Start of Source material

/-- A weir that is ARMED fires when its channel has stayed past THRESH for MIN_DUR (R287). -/
def weirFireIfDue (y : Side) (k : Nat) (p : Pkg) : Pkg :=
  let d := y.port
  let n := rdI p d SIG_WEIR.CHANNEL k
  if bit (rdI p d SIG_WEIR.CFG k) 0 && rdI p d SIG_WEIR.STATE k == 0 && flagI p d I_WEIR.RUN k &&
      decide (rdI p d I_WEIR.SINCE k + rdI p d SIG_WEIR.MIN_DUR k * 1000000 ≤ rdI p d I_AIN.AT n) then
    p |> wrI d SIG_WEIR.STATE k 1 |> incI d SIG_WEIR.FIRES k |> weirRoutes y k
  else p

/-- The evaluation of a weir at an output of its channel (R287). -/
def weirEvaluate (y : Side) (k : Nat) (p : Pkg) : Pkg :=
  let d := y.port
  let n := rdI p d SIG_WEIR.CHANNEL k
  let c := rdI p d SIG_WEIR.CFG k
  let v := rdSI p d SIG_AIN.LAST n
  let t := rdSI p d SIG_WEIR.THRESH k
  let h := rdSI p d SIG_WEIR.HYST k
  let past := if bit c 1 then decide (t < v) else decide (v < t)
  if !(bit c 0) then p
  else if rdI p d SIG_WEIR.STATE k = 1 then
    if (if bit c 1 then decide (v ≤ t - h) else decide (t + h ≤ v)) then
      p |> wrI d SIG_WEIR.STATE k 0 |> wrI d I_WEIR.RUN k 0
        |> weirDeliver y k
    else p
  else if past then
    p |> onlyIf (!(flagI p d I_WEIR.RUN k)) (fun q => q |> wrI d I_WEIR.RUN k 1 |> wrI d I_WEIR.SINCE k (rdI p d I_AIN.AT n)) |> weirFireIfDue y k
  else wrI d I_WEIR.RUN k 0 p

/-- WEIR_FIRE (R287). -/
def weirFire (y : Side) (k : Nat) (p : Pkg) : Pkg := if running p y.port && decide (k < 64) then weirFireIfDue y k p else p

/-- ANALOG_OUTPUT (R281, R282, R284, R285, R287): the channel's count has reached a multiple of D, once for each; `at'` is the tally at the
output. A sample formed while OVERRANGE is set carries the flag. -/
def analogOutput (y : Side) (n at' : Nat) (p : Pkg) : Pkg :=
  let d := y.port
  let a := ainAt p y n
  let dd := rdI p d SIG_AIN.D n
  let s := rdI p d SIG_AIN.S n
  let l := rdI p d SIG_AIN.L n
  if !(running p d) || !(decide (n < 16)) || !(flagI p d SIG_AIN.EN n) || a.count == 0 || dd == 0 || a.count % dd != 0 || l == 0 || rdI p d I_AIN.DONE n == a.count then p
  else
    let code := ainOutput s l a.hist
    let p := p |> wrI d I_AIN.DONE n a.count |> wrSI d SIG_AIN.LAST n code |> wrI d I_AIN.AT n at'
    if bit (rdI p d SIG_AIN.FLAGS n) 0 then p
    else
      let p := forAll ((List.range 64).filter (fun k => rdI p d SIG_WEIR.CHANNEL k == n)) (weirEvaluate y) p
      let r : RawSample := ⟨d, 5, n, n, at', rdI p d SIG_AIN.GD_NS n, none, [fint code]⟩
      receiveMarked (bit (rdI p d SIG_AIN.FLAGS n) 1) r p

/-! Serial framers (R291, R292). -/

/-- A framer over received characters; a character of 256 or more had a stop-bit error or was a break. It answers how many discards
it counts and the sentences it completes, each from its start character to its CR LF. -/
def frameChars : List Nat → Option (List Nat) → Nat × List (List Nat)
  | [], _ => (0, [])
  | c :: r, cur =>
    let count (n : Nat) (q : Nat × List (List Nat)) : Nat × List (List Nat) := (n + q.1, q.2)
    if 256 ≤ c then count 1 (frameChars r none)
    else if c = 0x24 ∨ c = 0x21 then count (b2n cur.isSome) (frameChars r (some [c]))
    else match cur with
      | none => frameChars r none
      | some s =>
        let s := s ++ [c]
        if c = 0x0A ∧ (s.drop (s.length - 2)).head? = some 0x0D then
          let q := frameChars r none
          if s.length ≤ 82 then (q.1, s :: q.2) else count 1 q
        else if 82 ≤ s.length then count 1 (frameChars r none)
        else frameChars r (some s)

/-- The value of an upper-case or lower-case hexadecimal digit. -/
def hexDigit (c : Nat) : Option Nat :=
  if 0x30 ≤ c ∧ c ≤ 0x39 then some (c - 0x30) else if 0x41 ≤ c ∧ c ≤ 0x46 then some (c - 0x37)
  else if 0x61 ≤ c ∧ c ≤ 0x66 then some (c - 0x57) else none

/-- The check of a sentence (R291): the exclusive or of the characters between the start character and "*" against the two digits
after it; a sentence without "*" passes unless one is required. -/
def sentenceGood (need : Bool) (s : List Nat) : Bool :=
  let body := (s.drop 1).takeWhile (fun c => c != 0x2A && c != 0x0D)
  let rest := s.drop (1 + body.length)
  if rest.head? = some 0x2A then
    match hexDigit (rest.getD 1 0), hexDigit (rest.getD 2 0) with
    | some h, some l => h * 16 + l == body.foldl Nat.xor 0 && rest.length == 5
    | _, _ => false
  else !need
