/-- The loop of R192, with the retry of R190 and the deadline of R195: `left` iterations left, `k` the number of the next. -/
def Qp.loop (q : Qp) (c : SolSet) (sc : Sched) (hits : List SolPlace) (cut : Option SolPlace) : Nat → Nat → Progress → Progress
  | 0, _, g => { g with status := 1 }
  | left + 1, k, g =>
    let a := q.attemptAt c sc hits cut k false g.it c.deltaP c.deltaD
    let again := a.stop == 1
    let b := if again then q.attemptAt c sc hits cut k true g.it (fmul c.deltaP (fint 100)) (fmul c.deltaD (fint 100)) else a
    let piv := if again then a.pivots + b.pivots else a.pivots
    let ext := if again then a.ext + b.ext else a.ext
    let g := { g with pivots := g.pivots + piv, ext := g.ext + ext, retry := g.retry || again }
    if b.stop = 2 then { g with status := 2 }
    else if b.stop = 1 then { g with status := 4 }
    else
      let m := q.measure b.next
      let g := { g with
        it := b.next, done := (b.next, m.merit) :: g.done
        trace := g.trace ++ [traceRow m b.alpha b.sigma piv (b2n again + 2 * b2n (ext != 0) + 4)] }
      if m.optimal c then { g with status := 0 }
      else if cut.any (fun h => h.iter == k && h.ops.isNone) then { g with status := 2 }
      else q.loop c sc hits cut left (k + 1) g

/-- The completed iterate of least merit, the later one of equals (R192); the list runs newest first. -/
def leastMerit : List (Iterate × Nat) → Option (Iterate × Nat)
  | [] => none
  | e :: r =>
    match leastMerit r with
    | some b => if flt b.2 e.2 then some b else some e
    | none => some e

/-- The result vector shifted one horizon step: a block takes the next block's values, the last keeps its own (R191, R197). -/
def shiftBlocks (w : Nat) (z : List Nat) : List Nat :=
  (List.range z.length).map (fun j => if j + w < z.length then vget z (j + w) else vget z j)

/-- The fallback vector before clipping (R197). -/
def fallbackVector (p : Pkg) (x : Side) : List Nat :=
  let s := (p.lanes.get x).sol
  let l := (p.layouts.get x).thrusters
  let w := blockWidth p x
  if flag p x.helm I_SOL.HAVE_PREV && !s.result.isEmpty then shiftBlocks w s.result
  else
    let one (i : Nat) : List Nat :=
      match l[i]? with | some t => (if t.kind = 0 then [(compAt s.prev i).2] else [(compAt s.prev i).1, (compAt s.prev i).2]) | none => []
    let f := (placedThrusters l).flatMap one
    (List.range (rd p x.helm ASM_SIZE.NVARS)).map (fun j => if j % w < f.length then vget f (j % w) else Config.fallbackOther j)

/-- Step 1 of R196: each variable into every row that has exactly one non-zero coefficient and finite bounds, in row order. -/
def clipBounds (q : Qp) (z : List Nat) : List Nat :=
  (List.range q.m).foldl (fun z i =>
    match ((q.a.filter (fun e => e.1 == i)).filter (fun e => fabs e.2.2 != 0)) with
    | [e] =>
      let a := e.2.2
      let l := vget q.l i
      let u := vget q.u i
      let v := vget z e.2.1
      let lo := if flt 0 a then fdiv l a else fdiv u a
      let hi := if flt 0 a then fdiv u a else fdiv l a
      let v := if b64.finite lo && flt v lo then lo else v
      z.set e.2.1 (if b64.finite hi && flt hi v then hi else v)
    | _ => z) z

/-- Step 2 of R196 for one thruster: its step-0 command moves toward f of step -1 as far as its rate rows ask. -/
def clipRate (p : Pkg) (x : Side) (q : Qp) (i : Nat) (t : Thruster) (z : List Nat) : List Nat :=
  let off := thrOff (p.layouts.get x).thrusters i
  let pr := compAt (p.lanes.get x).sol.prev i
  let f := stepThrust p x z 0 i
  let d := (fsub f.1 pr.1, fsub f.2 pr.2)
  let coef (r c : Nat) : Nat := match (q.a.find? (fun e => e.1 == r && e.2.1 == c)) with | some e => e.2.2 | none => 0
  let ab (r : Nat) : Nat × Nat := if t.kind = 0 then (0, coef r off) else (coef r off, coef r (off + 1))
  let alpha := t.rateRows.foldl (fun a r =>
    let c := ab r
    let base := fadd (fmul c.1 pr.1) (fmul c.2 pr.2)
    let v := fadd (fmul c.1 d.1) (fmul c.2 d.2)
    if flt 0 v then b64.min a (b64.max 0 (fdiv (fsub (vget q.u r) base) v))
    else if flt v 0 then b64.min a (b64.max 0 (fdiv (fsub (vget q.l r) base) v)) else a) fone
  if fle fone alpha then z
  else
    let g (b e : Nat) : Nat := b64.fma alpha e b
    if t.kind = 0 then z.set off (g pr.2 d.2) else (z.set off (g pr.1 d.1)).set (off + 1) (g pr.2 d.2)

/-- The finishing step (R196). -/
def finishClip (p : Pkg) (x : Side) (q : Qp) (z : List Nat) : List Nat :=
  let l := (p.layouts.get x).thrusters
  (List.range l.length).foldl (fun z i => match l[i]? with | some t => clipRate p x q i t z | none => z) (clipBounds q z)

/-- The starting point of a run (R191): the previous iterate shifted and pushed, or the cold start. -/
def startPoint (p : Pkg) (x : Side) : Iterate × Bool :=
  let d := x.helm
  let q := qpOf p x
  let s := (p.lanes.get x).sol
  let cold : Iterate := ⟨List.replicate q.n 0, List.replicate q.m 0, List.replicate q.m fone, List.replicate q.m fone,
    List.replicate q.m fone, List.replicate q.m fone⟩
  let push := f32 p d SOL_WS_PUSH.V 0
  let next (v : List Nat) : List Nat := (List.range q.m).map (fun i => vget v ((p.layouts.get x).rowNext.getD i i))
  match s.warm with
  | some w =>
    if flag p d I_SOL.COLD || flag p d ASM_STATUS.FROM_FEEDBACK || flag p d SOL_STATUS.SOLVER_LOST then (cold, false)
    else
      let up (v : List Nat) : List Nat := (next v).map (fun e => b64.max push e)
      (⟨shiftBlocks (blockWidth p x) w.z, next w.y, up w.sl, up w.su, up w.ll, up w.lu⟩, true)
  | none => (cold, false)

/-- Physical engine that serves a logical one. -/
def furrowPhys (p : Pkg) (d : Die) : List Nat :=
  [rd p d SOL_FURROW_MAP.PHYS0, rd p d SOL_FURROW_MAP.PHYS1, rd p d SOL_FURROW_MAP.PHYS2, rd p d SOL_FURROW_MAP.PHYS3,
    rd p d SOL_FURROW_MAP.PHYS4, rd p d SOL_FURROW_MAP.PHYS5, rd p d SOL_FURROW_MAP.PHYS6, rd p d SOL_FURROW_MAP.PHYS7]

/-- The furrow schedule in force in a lane (R204, R205). -/
def schedOf (p : Pkg) (x : Side) : Sched :=
  let l := p.layouts.get x
  ⟨l.furrows, l.supernodes, l.order, furrowPhys p x.helm⟩

/-- Carry out a run from its start (R192, R195 to R197): what it returns. -/
def solveRun (p : Pkg) (x : Side) (r : SolRun) : SolRun :=
  let q := qpOf p x
  let c := solSet p x
  let fb := fallbackVector p x
  let stale (r : SolRun) : SolRun :=
    let z := finishClip p x q fb
    { r with status := 3, clipped := z != fb, merit := 0, iterate := none, result := z }
  if r.stale then stale { r with iters := 0, pivots := 0, extended := 0, retry := false, trace := [] }
  else
    let t0 := traceRow (q.measure r.start) 0 0 0 0
    let g := q.loop c (schedOf p x) r.hits r.cut c.iterMax 1 ⟨r.start, [], [t0], 0, 0, false, 1⟩
    let r := { r with iters := g.done.length, pivots := g.pivots, extended := g.ext, retry := g.retry, trace := g.trace }
    let atU := r.cut.any (fun h => h.ops.isNone)
    let pick : Option (Iterate × Nat) :=
      if g.status = 1 ∨ (g.status = 2 ∧ atU) then leastMerit g.done else g.done.head?
    match pick with
    | some (it, m) =>
      let z := finishClip p x q it.z
      { r with status := g.status, clipped := z != it.z, merit := m, iterate := some it, result := z }
    | none =>
      let s := stale r
      { s with status := if g.status = 4 then 4 else 3 }

/-- Modes in which the solver runs, in a lane that computes. -/
def solverOn (p : Pkg) (x : Side) : Bool :=
  running p x.helm && decide (2 ≤ laneState p x) && flag p x.helm I_LANE.LAYOUT_APPLIED

/-- The built-in test of one engine in rotation (R206), `pass` its outcome; without `room`, 30 µs of budget, the turn passes without a
test. The next cycle's turn is the next engine's. -/
def furrowBist (x : Side) (room pass : Bool) (p : Pkg) : Pkg :=
  let d := x.helm
  let e := rd p d SOL_FURROW_STATE.BIST_NEXT
  p |> onlyIf (room && !pass) (fun q => q |> incI d SOL_ENG.BIST_FAIL e |> occurrence d 2 e true)
    |> wr d SOL_FURROW_STATE.BIST_NEXT ((e + 1) % 9)

/-- The run of a cycle at t_S in modes 2 to 6 (R191 to R193). The result is held until the release tick. -/
def solverStart (x : Side) (p : Pkg) : Pkg :=
  let d := x.helm
  let st := startPoint p x
  let stale := rd p d ASM_STATUS.RESULT != 0 || flag p d SOL_STATUS.SOLVER_LOST
  let r := solveRun p x ⟨st.1, st.2 && !stale, stale, [], none, 3, 0, 0, 0, false, false, 0, none, [], []⟩
  p |> onSol x (fun s => { s with run := some r }) |> onlyIf (rd p d CLK_STATUS.SOURCE == 2) (raise d clsWarning SOL_EVENT.TIME_DEADLINE)

/-- SOLVER_RUN (R191 to R193, R206): the run of this cycle, nothing to run in STANDBY and MANUAL (R138), and after it the built-in test;
`room` says that at least 30 µs of budget remain, `pass` that the engine whose turn it is passes. -/
def solverRun (x : Side) (room pass : Bool) (p : Pkg) : Pkg :=
  if !(solverOn p x) then p
  else if modeOf p x < 2 then p |> onSol x (fun s => { s with run := none }) |> furrowBist x room pass
  else p |> solverStart x |> furrowBist x room pass

/-- Where the deadline falls in a run (R193 to R195, R208). By the core-cycle count the place follows from the budget, the schedule's
timing and what the run does, so that two lanes with one run stop at one operation; the cycles of an operation are the layout's and are
open. A lane on its internal oscillator checks device time: the place is the event's. -/
def deadlinePlace (p : Pkg) (x : Side) (r : SolRun) (at' : SolPlace) : SolPlace :=
  if rd p x.helm CLK_STATUS.SOURCE = 2 then at'
  else
    let e := Config.deadlinePlace (rd p x.helm SOL_BUDGET.CYCLES) (p.layouts.get x).furrows (r.trace.flatMap (fun t => [t.pivots, t.flags]))
    ⟨e.1, e.2.1, e.2.2⟩

/-- SOLVER_DEADLINE (R193 to R195): the budget runs out in an iteration, at the end of phase U or after some furrow operations of the
first attempt or of the retry. A run that has ended by then, or does not come to that place, keeps its outcome. -/
def solverDeadline (x : Side) (at' : FurrowAt) (phaseU : Bool) (p : Pkg) : Pkg :=
  match (p.lanes.get x).sol.run with
  | some r =>
    if r.stale then p
    else
      let c := deadlinePlace p x r ⟨at'.iter, at'.retry, if phaseU then none else some at'.ops⟩
      onSol x (fun s => { s with run := some (solveRun p x { r with cut := some c }) }) p
  | none => p

/-- FURROW_PARITY_ERROR (R190, R205): counted against the physical engine; in a run that comes to the place at which
it meets it, a flag after the furrow operations done there. -/
def furrowParity (x : Side) (e : Nat) (at' : FurrowAt) (p : Pkg) : Pkg :=
  let d := x.helm
  if !(running p d) || !(decide (e < 9)) then p
  else
    let p := p |> incI d SOL_ENG.PARITY e |> occurrence d 2 e false
    match (p.lanes.get x).sol.run with
    | some r =>
      if r.stale then p else onSol x (fun s => { s with run := some (solveRun p x { r with hits := ⟨at'.iter, at'.retry, some at'.ops⟩ :: r.hits }) }) p
    | none => p

/-- The field of a logical engine's map entry. -/
def furrowMapFld : Nat → Fld
  | 0 => SOL_FURROW_MAP.PHYS0 | 1 => SOL_FURROW_MAP.PHYS1 | 2 => SOL_FURROW_MAP.PHYS2 | 3 => SOL_FURROW_MAP.PHYS3
  | 4 => SOL_FURROW_MAP.PHYS4 | 5 => SOL_FURROW_MAP.PHYS5 | 6 => SOL_FURROW_MAP.PHYS6 | _ => SOL_FURROW_MAP.PHYS7

/-- A physical engine is retired in a lane (R205, R207): its logical engine moves to engine 8, or the lane sets SOLVER_LOST; `quiet`
leaves out the events (the mirror and a start). Answers whether the spare took over. -/
def retireFurrow (x : Side) (e : Nat) (p : Pkg) : Pkg × Bool :=
  let d := x.helm
  if bit (rd p d SOL_FURROW_STATE.RETIRED) e then (p, false)
  else
    let spareFree := !(flag p d SOL_FURROW_STATE.SPARE_USED) && !(bit (rd p d SOL_FURROW_STATE.RETIRED) 8)
    let p := p |> wr d SOL_FURROW_STATE.RETIRED (rd p d SOL_FURROW_STATE.RETIRED + 2 ^ e) |> raise d clsPermanent SOL_EVENT.ENGINE_RETIRED
    match (List.range 8).find? (fun k => (furrowPhys p d).getD k 9 == e) with
    | some k =>
      if spareFree then (p |> wr d (furrowMapFld k) 8 |> wr d SOL_FURROW_STATE.SPARE_USED 1, true)
      else (p |> wr d SOL_FURROW_STATE.SOLVER_LOST 1 |> wr d SOL_STATUS.SOLVER_LOST 1 |> raise d clsNme SOL_EVENT.SOLVER_LOST, false)
    | none => (p, false)

/-- SOL_TRACE_FREEZE (R58): a write of SOL_TRACE_CTRL.FREEZE in one helm. -/
def solTraceFreeze (x : Side) (on : Bool) (p : Pkg) : Pkg :=
  if running p x.helm then wr x.helm SOL_TRACE_CTRL.FREEZE (b2n on) p else p

/-! The commands of the table: one meaning each. -/

/-- SOLVER_RUN (R192). -/
def execSolverRun (x : Side) (room pass : Bool) (s : State) : Host.Outcome State Fault Refusal := nextPk s (solverRun x room pass)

End of Source material

* [Activity]:
A line belongs in the answer if it contains the word "frameChars"; copy every such line from the data above.

* [Output for this exercise]:
def frameChars : List Nat → Option (List Nat) → Nat × List (List Nat)
    if 256 ≤ c then count 1 (frameChars r none)
    else if c = 0x24 ∨ c = 0x21 then count (b2n cur.isSome) (frameChars r (some [c]))
      | none => frameChars r none
          let q := frameChars r none
        else if 82 ≤ s.length then count 1 (frameChars r none)
        else frameChars r (some s)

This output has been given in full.